- **What is expected**
Lines to return, exactly: from the line with "step s = runBus" to the line with "(∀ (s : State) (kind" in the entries below, both included.

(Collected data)
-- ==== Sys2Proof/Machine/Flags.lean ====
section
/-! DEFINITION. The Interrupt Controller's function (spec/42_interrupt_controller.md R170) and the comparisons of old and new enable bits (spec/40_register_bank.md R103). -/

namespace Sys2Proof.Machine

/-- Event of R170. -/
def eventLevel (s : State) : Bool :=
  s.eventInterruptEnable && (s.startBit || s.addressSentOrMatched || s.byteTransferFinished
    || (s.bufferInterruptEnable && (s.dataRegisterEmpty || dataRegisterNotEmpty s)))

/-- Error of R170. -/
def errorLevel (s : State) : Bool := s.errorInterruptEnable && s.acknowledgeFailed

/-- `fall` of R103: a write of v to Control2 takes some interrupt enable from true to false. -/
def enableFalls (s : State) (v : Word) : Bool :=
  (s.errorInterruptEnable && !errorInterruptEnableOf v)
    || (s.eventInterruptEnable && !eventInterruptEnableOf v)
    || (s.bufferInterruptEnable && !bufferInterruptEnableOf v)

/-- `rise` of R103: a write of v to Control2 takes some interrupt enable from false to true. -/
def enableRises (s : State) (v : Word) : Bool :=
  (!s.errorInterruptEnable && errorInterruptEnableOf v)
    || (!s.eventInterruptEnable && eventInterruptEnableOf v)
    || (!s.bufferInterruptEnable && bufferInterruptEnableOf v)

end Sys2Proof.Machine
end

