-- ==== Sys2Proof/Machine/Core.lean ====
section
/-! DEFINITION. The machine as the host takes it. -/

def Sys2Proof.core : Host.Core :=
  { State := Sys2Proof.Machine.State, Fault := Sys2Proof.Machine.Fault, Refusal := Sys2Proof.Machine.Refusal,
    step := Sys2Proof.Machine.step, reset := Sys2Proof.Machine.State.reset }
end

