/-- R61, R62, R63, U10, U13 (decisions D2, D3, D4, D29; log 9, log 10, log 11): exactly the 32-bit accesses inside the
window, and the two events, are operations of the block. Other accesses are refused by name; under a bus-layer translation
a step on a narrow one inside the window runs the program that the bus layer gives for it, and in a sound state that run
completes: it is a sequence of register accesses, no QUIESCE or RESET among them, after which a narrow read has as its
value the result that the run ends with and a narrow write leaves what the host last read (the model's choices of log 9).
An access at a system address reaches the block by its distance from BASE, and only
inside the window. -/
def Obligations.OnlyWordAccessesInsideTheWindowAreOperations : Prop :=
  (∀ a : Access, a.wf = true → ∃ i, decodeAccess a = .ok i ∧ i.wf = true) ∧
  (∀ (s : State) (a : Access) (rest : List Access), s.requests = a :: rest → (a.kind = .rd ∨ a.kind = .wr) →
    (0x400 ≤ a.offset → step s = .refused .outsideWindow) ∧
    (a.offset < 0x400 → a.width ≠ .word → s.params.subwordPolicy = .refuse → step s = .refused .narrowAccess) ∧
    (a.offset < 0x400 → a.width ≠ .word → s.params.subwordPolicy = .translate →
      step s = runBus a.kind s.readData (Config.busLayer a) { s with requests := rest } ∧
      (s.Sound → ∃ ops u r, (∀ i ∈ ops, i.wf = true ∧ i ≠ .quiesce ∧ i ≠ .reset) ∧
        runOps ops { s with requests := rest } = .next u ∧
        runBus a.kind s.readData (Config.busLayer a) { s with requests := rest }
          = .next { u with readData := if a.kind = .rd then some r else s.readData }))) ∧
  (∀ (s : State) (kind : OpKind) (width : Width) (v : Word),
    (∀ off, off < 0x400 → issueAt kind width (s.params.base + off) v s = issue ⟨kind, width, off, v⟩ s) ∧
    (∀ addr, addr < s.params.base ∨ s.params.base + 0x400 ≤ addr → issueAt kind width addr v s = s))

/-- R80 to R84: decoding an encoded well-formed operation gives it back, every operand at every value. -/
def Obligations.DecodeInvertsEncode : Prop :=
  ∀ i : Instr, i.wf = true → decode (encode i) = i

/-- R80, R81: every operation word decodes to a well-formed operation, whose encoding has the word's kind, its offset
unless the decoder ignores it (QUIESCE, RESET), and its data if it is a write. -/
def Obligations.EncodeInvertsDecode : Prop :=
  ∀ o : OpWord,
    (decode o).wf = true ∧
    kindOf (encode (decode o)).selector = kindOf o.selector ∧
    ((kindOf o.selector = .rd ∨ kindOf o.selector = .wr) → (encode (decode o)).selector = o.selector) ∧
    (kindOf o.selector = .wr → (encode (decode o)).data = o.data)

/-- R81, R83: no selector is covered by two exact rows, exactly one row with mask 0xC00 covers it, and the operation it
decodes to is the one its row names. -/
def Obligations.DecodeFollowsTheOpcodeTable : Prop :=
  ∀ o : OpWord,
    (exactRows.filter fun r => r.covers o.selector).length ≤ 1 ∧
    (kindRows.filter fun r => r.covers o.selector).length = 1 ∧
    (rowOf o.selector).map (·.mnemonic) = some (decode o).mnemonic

- **Reply**
      step s = runBus a.kind s.readData (Config.busLayer a) { s with requests := rest } ∧
      (s.Sound → ∃ ops u r, (∀ i ∈ ops, i.wf = true ∧ i ≠ .quiesce ∧ i ≠ .reset) ∧
        runOps ops { s with requests := rest } = .next u ∧
        runBus a.kind s.readData (Config.busLayer a) { s with requests := rest }
          = .next { u with readData := if a.kind = .rd then some r else s.readData }))) ∧
  (∀ (s : State) (kind : OpKind) (width : Width) (v : Word),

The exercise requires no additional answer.